BEGIN Material for the task

-- ==== Sys2Proof/Machine/Dispatch.lean ====
section
/-! DEFINITION. One arm per constructor of Instr: each a direct call of the command's own meaning. -/

namespace Sys2Proof.Machine

def exec (i : Instr) (s : State) : Host.Outcome State Fault Refusal :=
  match i with
  | .initStrip h => Sys2Proof.Machine.execInitStrip h s
  | .create h dtype len maxc => Sys2Proof.Machine.execCreate h dtype len maxc s
  | .destroy h => Sys2Proof.Machine.execDestroy h s
  | .setPixel h idx r g b => Sys2Proof.Machine.execSetPixel h idx r g b s
  | .fillBuffer h => Sys2Proof.Machine.execFillBuffer h s
  | .setTimings dtype => Sys2Proof.Machine.execSetTimings dtype s
  | .derivePulses h => Sys2Proof.Machine.execDerivePulses h s
  | .encode h => Sys2Proof.Machine.execEncode h s
  | .bind h pin chan => Sys2Proof.Machine.execBind h pin chan s
  | .transmit h => Sys2Proof.Machine.execTransmit h s

end Sys2Proof.Machine
end

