-- ==== Sys2Proof/Tests/Slice0.lean ====
section
/-! SUPPORT. The model's own tests: expected values are copied from spec/30_encoding.md section 6 and spec/95_test_vectors.md (the vector is named in each comment), and for every statement with hypotheses a state that meets them all together. -/

namespace Sys2Proof.Tests

open Sys2Proof Sys2Proof.Machine

/-! ## Which written lines have an encoding (30_encoding.md R86, R87) -/

theorem test_wellformed_line : (AsmLine.create .strip (.named .ws2812) 65535 255).wellFormed = true := by decide
theorem test_illformed_length : (AsmLine.create .strip (.named .ws2812) 65536 255).wellFormed = false := by decide
theorem test_illformed_ceiling : (AsmLine.create .strip (.named .ws2812) 1 256).wellFormed = false := by decide
theorem test_illformed_device_code : (AsmLine.create .strip (.code 8) 1 0).wellFormed = false := by decide
theorem test_illformed_timings_code : (AsmLine.setTimings (.code 8)).wellFormed = false := by decide
theorem test_illformed_index : (AsmLine.setPixel .strip 65536 0 0 0).wellFormed = false := by decide
theorem test_illformed_red : (AsmLine.setPixel .strip 0 256 0 0).wellFormed = false := by decide
theorem test_illformed_green : (AsmLine.setPixel .strip 0 0 256 0).wellFormed = false := by decide
theorem test_illformed_blue : (AsmLine.setPixel .strip 0 0 0 256).wellFormed = false := by decide
theorem test_illformed_pin : (AsmLine.bind .strip 256 0).wellFormed = false := by decide
theorem test_illformed_channel : (AsmLine.bind .strip 0 256).wellFormed = false := by decide

/-! ## Words from 30_encoding.md section 6 and 95_test_vectors.md section 3.1 -/

theorem test_decode_initialize : decode 0x0000000000000010 = .ok (.initStrip .strip) := by decide
theorem test_decode_initialize_null : decode 0x0000000000000000 = .ok (.initStrip .null) := by decide
theorem test_decode_create : decode 0x00000000000A2051 = .ok (.create .strip (.known .ws2812b) 10 32) := by decide
theorem test_decode_create_most : decode 0x00000000FFFF0091 = .ok (.create .strip (.known .ws2813) 65535 0) := by decide
theorem test_decode_create_ws2815 : decode 0x00000000000101B1 = .ok (.create .strip (.known .ws2815) 1 1) := by decide
theorem test_decode_create_code_seven : decode 0x00000000000500F1 = .ok (.create .strip .unrecognized 5 0) := by decide
theorem test_decode_destroy : decode 0x0000000000000012 = .ok (.destroy .strip) := by decide
theorem test_decode_set_pixel : decode 0x00FF800100000013 = .ok (.setPixel .strip 0 0x01 0x80 0xFF) := by decide
theorem test_decode_set_pixel_index : decode 0x0003020100020013 = .ok (.setPixel .strip 2 1 2 3) := by decide
theorem test_decode_fill_buffer : decode 0x0000000000000004 = .ok (.fillBuffer .null) := by decide
theorem test_decode_set_timings : decode 0x0000000000000065 = .ok (.setTimings (.known .ws2812d)) := by decide
theorem test_decode_set_timings_code_seven : decode 0x00000000000000E5 = .ok (.setTimings .unrecognized) := by decide
theorem test_decode_derive_pulses : decode 0x0000000000000016 = .ok (.derivePulses .strip) := by decide
theorem test_decode_encode : decode 0x0000000000000017 = .ok (.encode .strip) := by decide
theorem test_decode_bind : decode 0x0000001200000018 = .ok (.bind .strip 18 0) := by decide
theorem test_decode_bind_channel : decode 0x0000010500000018 = .ok (.bind .strip 5 1) := by decide
theorem test_decode_transmit : decode 0x0000000000000019 = .ok (.transmit .strip) := by decide

theorem test_refuse_opcode_a : decode 0x000000000000000A = .error .reservedOpcode := by decide
theorem test_refuse_opcode_before_unused : decode 0xFFFFFFFFFFFFFFFF = .error .reservedOpcode := by decide
theorem test_refuse_top_byte : decode 0x0100000000000017 = .error .nonzeroUnused := by decide
theorem test_refuse_dtype_bit : decode 0x0000000000000037 = .error .nonzeroUnused := by decide
theorem test_refuse_timings_handle : decode 0x0000000000000015 = .error .nonzeroUnused := by decide
theorem test_refuse_create_bit : decode 0x0000000100000011 = .error .nonzeroUnused := by decide
theorem test_refuse_ceiling_bit : decode 0x0000000000000110 = .error .nonzeroUnused := by decide
theorem test_refuse_bind_length_bit : decode 0x0000000000010018 = .error .nonzeroUnused := by decide
theorem test_refuse_bind_blue_bit : decode 0x0001000000000018 = .error .nonzeroUnused := by decide
theorem test_refuse_pixel_dtype_bit : decode 0x0000000000000033 = .error .nonzeroUnused := by decide

/-! ## Lines of text (30_encoding.md sections 5 and 6) -/

theorem test_text_create : assembleText "CREATE h, WS2812B, 10, 32" = some [0x00000000000A2051] := by decide
theorem test_text_create_code : assembleText "CREATE h, #7, 5, 0" = some [0x00000000000500F1] := by decide
theorem test_text_set_pixel : assembleText "SET_PIXEL h, 1, 0xFF, 0x00, 0xA5" = some [0x00A500FF00010013] := by decide
theorem test_text_bind : assembleText "BIND h, 5, 1" = some [0x0000010500000018] := by decide
theorem test_text_destroy_null : assembleText "DESTROY null" = some [0x0000000000000002] := by decide
theorem test_text_set_timings : assembleText "SET_TIMINGS WS281X" = some [0x00000000000000C5] := by decide
theorem test_text_show : assembleText "SHOW h" = some [0x14, 0x17, 0x19] := by decide
theorem test_text_too_long_strip : assembleText "CREATE h, WS2812, 65536, 0" = none := by decide
theorem test_text_no_such_mnemonic : assembleText "PAINT h" = none := by decide

/-! ## Small states: a WS2812 strip of one LED, pixel (10, 20, 30), at 50 ns a tick -/

def noDraws : Oracles := { alloc := [], periph := [], leading := [], asked := [] }

/-- The reset state at 50 ns a tick and divider 4, with the oracles' answers fixed. -/
def start (o : Oracles) : State := { State.reset with oracles := o, params := ⟨50, 4⟩ }

def onePixel : Memory Pixel := ⟨1, [(0, ⟨10, 20, 30⟩)]⟩

/-- The wire buffer of vector S6: `[20, 10, 30]`. -/
def oneWire : Memory Byte := ⟨3, [(0, 20), (1, 10), (2, 30)]⟩

/-- The frame of vector S7: `00010100 00001010 0001111r0`, with the WS2812 descriptors at 50 ns. -/
def oneFrame : List PulseDescriptor :=
  ([false, false, false, true, false, true, false, false, false, false, false, false, true, false, true, false,
    false, false, false, true, true, true, true].map
      fun b => if b then ⟨.high, 14, .low, 12⟩ else ⟨.high, 7, .low, 16⟩) ++ [⟨.high, 7, .low, 1000⟩]

/-- A Created strip of that shape. -/
def oneLed (wire : Memory Byte) (tx : Option (List PulseDescriptor)) (bound : Option (Byte × Byte)) : Ctx where
  lifecycle  := .created
  deviceType := .ws2812
  length     := 1
  maxc       := 255
  timing     := ⟨350, 800, 700, 600, 50000⟩
  pixels     := some onePixel
  wire       := some wire
  txbuf      := tx
  bound      := bound

def strip (wire : Memory Byte) (tx : Option (List PulseDescriptor)) (bound : Option (Byte × Byte)) (o : Oracles) : State :=
  { start o with ctx := oneLed wire tx bound }

/-- Created, nothing filled yet. -/
def made (o : Oracles) : State := strip (Memory.fresh 3) none none o

/-- Created and filled. -/
def filled (o : Oracles) : State := strip oneWire none none o

/-- Created, filled, encoded, bound to pin 5 and channel 1. -/
def ready (o : Oracles) : State := strip oneWire (some oneFrame) (some (5, 1)) o

/-- Destroyed, with a pin and a channel still bound. -/
def gone : State :=
  { start noDraws with ctx := { Ctx.reset with lifecycle := .destroyed, bound := some (5, 1) } }

/-- Something of the next state, or none where a command stops. -/
def after {β : Type} (a : Answer) (f : State → β) : Option β :=
  match a with
  | .next t => some (f t)
  | .fault _ => none
  | .refused _ => none

/-- The fault of a command, or none. -/
def faultOf (a : Answer) : Option Fault :=
  match a with
  | .next _ => none
  | .fault f => some f
  | .refused _ => none

def grants : Oracles := { noDraws with alloc := [.ok, .ok] }
def calls : Oracles := { noDraws with periph := [.ok, .ok, .ok, .ok, .ok] }

/-! ## One step of each command -/

/-- Vectors M1 and M3. -/
theorem test_initialize_at_reset :
    after (exec (.initStrip .strip) (start noDraws)) (fun t => (t.ctx, t.results)) = some (Ctx.reset, [.ok]) := by decide
theorem test_initialize_created_faults : faultOf (exec (.initStrip .strip) (made noDraws)) = some .lifecycle := by decide

/-- Vector M12. -/
theorem test_create : after (exec (.create .strip (.known .ws2812b) 10 32) (start grants))
    (fun t => (t.ctx, t.results)) =
    some (⟨.created, .ws2812b, 10, 32, ⟨300, 1090, 1090, 320, 280000⟩, some ⟨10, []⟩, some ⟨30, []⟩, none, none⟩, [.ok]) := by
  decide
/-- Vector M11. -/
theorem test_create_second_fails : after (exec (.create .strip (.known .ws2812b) 10 32)
    (start { noDraws with alloc := [.ok, .fail] })) (fun t => (t.ctx, t.results)) =
    some (Ctx.reset, [.outOfMemory .wire]) := by decide

/-- Vector M16: the null state, BOUND kept. -/
theorem test_destroy : after (exec (.destroy .strip) (ready noDraws)) (fun t => (t.ctx, t.results)) =
    some (gone.ctx, [.ok]) := by decide
theorem test_destroy_at_reset : after (exec (.destroy .strip) (start noDraws)) (fun t => (t.ctx, t.results)) =
    some (Ctx.reset, [.ok]) := by decide

/-- Vectors M21 (no clamping) and M22, on one LED. -/
theorem test_set_pixel : after (exec (.setPixel .strip 0 255 1 2) (made noDraws)) (fun t => (t.ctx.pixels, t.results)) =
    some (some ⟨1, [(0, ⟨255, 1, 2⟩)]⟩, [.ok]) := by decide
theorem test_set_pixel_past_end : faultOf (exec (.setPixel .strip 1 1 1 1) (made noDraws)) = some .pixel := by decide

/-- Vectors M25 and M27. -/
theorem test_fill_buffer : after (exec (.fillBuffer .strip) (made noDraws)) (fun t => (t.ctx.wire, t.results)) =
    some (some oneWire, [.ok]) := by decide
theorem test_fill_buffer_at_reset : after (exec (.fillBuffer .strip) (start noDraws)) (fun t => (t.ctx, t.results)) =
    some (Ctx.reset, [.invalidArgument .state]) := by decide

/-- Vectors T1d and T1h. -/
theorem test_set_timings : after (exec (.setTimings (.known .ws2812d)) (start noDraws)) (fun t => t.results) =
    some [.okTiming ⟨400, 850, 800, 450, 50000⟩] := by decide
theorem test_set_timings_code_seven : after (exec (.setTimings .unrecognized) (start noDraws)) (fun t => t.results) =
    some [.invalidArgument .deviceType] := by decide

END Material for the task

• **Task directions**: Only the lines from the one containing "theorem test_set_pixel_past_end : faultOf" through the last line of the material belong in your answer; output them exactly.

• **Worked solution**:
theorem test_set_pixel_past_end : faultOf (exec (.setPixel .strip 1 1 1 1) (made noDraws)) = some .pixel := by decide

/-- Vectors M25 and M27. -/
theorem test_fill_buffer : after (exec (.fillBuffer .strip) (made noDraws)) (fun t => (t.ctx.wire, t.results)) =
    some (some oneWire, [.ok]) := by decide
theorem test_fill_buffer_at_reset : after (exec (.fillBuffer .strip) (start noDraws)) (fun t => (t.ctx, t.results)) =
    some (Ctx.reset, [.invalidArgument .state]) := by decide

/-- Vectors T1d and T1h. -/
theorem test_set_timings : after (exec (.setTimings (.known .ws2812d)) (start noDraws)) (fun t => t.results) =
    some [.okTiming ⟨400, 850, 800, 450, 50000⟩] := by decide
theorem test_set_timings_code_seven : after (exec (.setTimings .unrecognized) (start noDraws)) (fun t => t.results) =
    some [.invalidArgument .deviceType] := by decide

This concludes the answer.